__Your assignment__: As the answer, set down the lines below from the one containing "let (st, s')" through the one containing "its index. -/", exactly and inclusively, and no others.

__Extracted entries__:
-- ==== Sys2Proof/Machine/GriharDev.lean ====
section
/-!
DEFINITION. The device-object instructions of a Grihar core (R323 to R332) but for PSET and PLOG, and the events that end
what they began.
-/
namespace Sys2Proof.Machine

/-! ### Shared forms -/

/-- A refusal of asynchronous work (R323). -/
def gRefusal (status : Nat) : BitVec 64 := BitVec.ofNat 64 (2 ^ 63 + status)

/-- An instruction that needs the main die (R319, R323): on GA in Cinder it does what `off` says; in Banked it is a wake
source and waits. -/
def State.onMain (s : State) (k : Nat) (off : GRes) (f : State → GRes) : GRes :=
  if k = 8 && s.rd R.PS_STAT_STATE == 3 then off
  else if k = 8 && s.rd R.PS_STAT_STATE == 2 then .own (s.wake 6)
  else f s

/-- The result written and the core at the next word, after so many clocks. -/
def State.result (s : State) (k rd : Nat) (v : BitVec 64) (clk : Nat) : GRes := .go (s.setG k rd v) clk none

/-- The lowest free ticket of a core (R324). -/
def GCore.freeTicket (c : GCore) : Option Nat := (List.range 16).find? fun i => (c.tickets.get i).st == 0

/-- A ticket taken for an operation. -/
def State.takeTicket (s : State) (k tk op : Nat) : State :=
  s.updCore k fun c => { c with tickets := c.tickets.put tk { op := op, st := 1, status := 0, a := 0, b := 0 } }

/-- The ticket that a handle names, where it is one that is taken (R324). -/
def GCore.ticketOf (c : GCore) (h : BitVec 64) : Option Nat :=
  if h.toNat ≥ 16 || (c.tickets.get h.toNat).st == 0 then none else some h.toNat

/-- Asynchronous work issued (R323, R324): with no free ticket it faults with TICKET; a refusal takes no ticket. `f` is given
the ticket and answers the status and the state. -/
def State.issueWork (s : State) (k : Nat) (w : BitVec 32) (op clk : Nat) (f : State → Nat → Nat × State) : GRes :=
  match (s.gcore k).freeTicket with
  | none => .fault 0x8 0
  | some tk =>
    let (st, s') := f (s.takeTicket k tk op) tk
    if st != 0 then s.result k (gRd w) (gRefusal st) clk
    else s'.result k (gRd w) (BitVec.ofNat 64 tk) clk

/-! ### Counters -/

/-- The bank, snapshot bit and index of a counter handle (R325). -/
def ctrHandle (h : BitVec 64) : Option (Nat × Bool × Nat) :=
  let bank := fld h 18 16
  let i := fld h 6 0
  if h.toNat ≥ 2 ^ 19 || fld h 14 7 != 0 || bank > 4 then none
  else if i ≥ (if bank = 4 then 32 else 80) then none
  else some (bank, bit h 15, i)

/-- Whether a capability names a counter (R337): its bank, and for a programmable one its index. -/
def capCounter (cap : List Byte) (obj bank i : Nat) : Bool :=
  capObj cap obj && capBit cap 30 30 bank && (i ≥ 64 || (decide (capN cap 31 31 ≤ i) && decide (i ≤ capN cap 32 32)))

/-- CRD (R323, R325): the count or its snapshot copy; `CTRRD` covers a bank. -/
def execCrd (core : Fin 9) (w : BitVec 32) (upset : Bool) (s : State) : Answer :=
  s.gRun core w upset 0x28 fun s =>
    match ctrHandle (s.g core (gRa w)) with
    | none => .fault 0x9 0
    | some (bank, snap, i) =>
      if !(s.gcore core).may fun c => capObj c 0 && capBit c 30 30 bank then .fault 0x3 0
      else s.onMain core (s.result core (gRd w) 0 40) fun s =>
        let v := (if snap then s.ctr.snap else s.ctr.count).get (bank * 128 + i)
        s.result core (gRd w) (v.setWidth 64) 40

/-! ### Heat scans -/

/-- Byte `a` of a core's data SRAM. -/
def GCore.byte (c : GCore) (a : Nat) : Byte := ((c.dmem.get (a / 8)) >>> (8 * (a % 8))).setWidth 8
/-- `n` bytes of a core's data SRAM from `a`. -/
def GCore.bytes (c : GCore) (a n : Nat) : List Byte := (List.range n).map fun i => c.byte (a + i)
/-- The end of the part of data SRAM that a program reaches (Table 14-3). -/
def dataEnd : Nat := 0x7E000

__Task response__:
    let (st, s') := f (s.takeTicket k tk op) tk
    if st != 0 then s.result k (gRd w) (gRefusal st) clk
    else s'.result k (gRd w) (BitVec.ofNat 64 tk) clk

/-! ### Counters -/

/-- The bank, snapshot bit and index of a counter handle (R325). -/
def ctrHandle (h : BitVec 64) : Option (Nat × Bool × Nat) :=
  let bank := fld h 18 16
  let i := fld h 6 0
  if h.toNat ≥ 2 ^ 19 || fld h 14 7 != 0 || bank > 4 then none
  else if i ≥ (if bank = 4 then 32 else 80) then none
  else some (bank, bit h 15, i)

/-- Whether a capability names a counter (R337): its bank, and for a programmable one its index. -/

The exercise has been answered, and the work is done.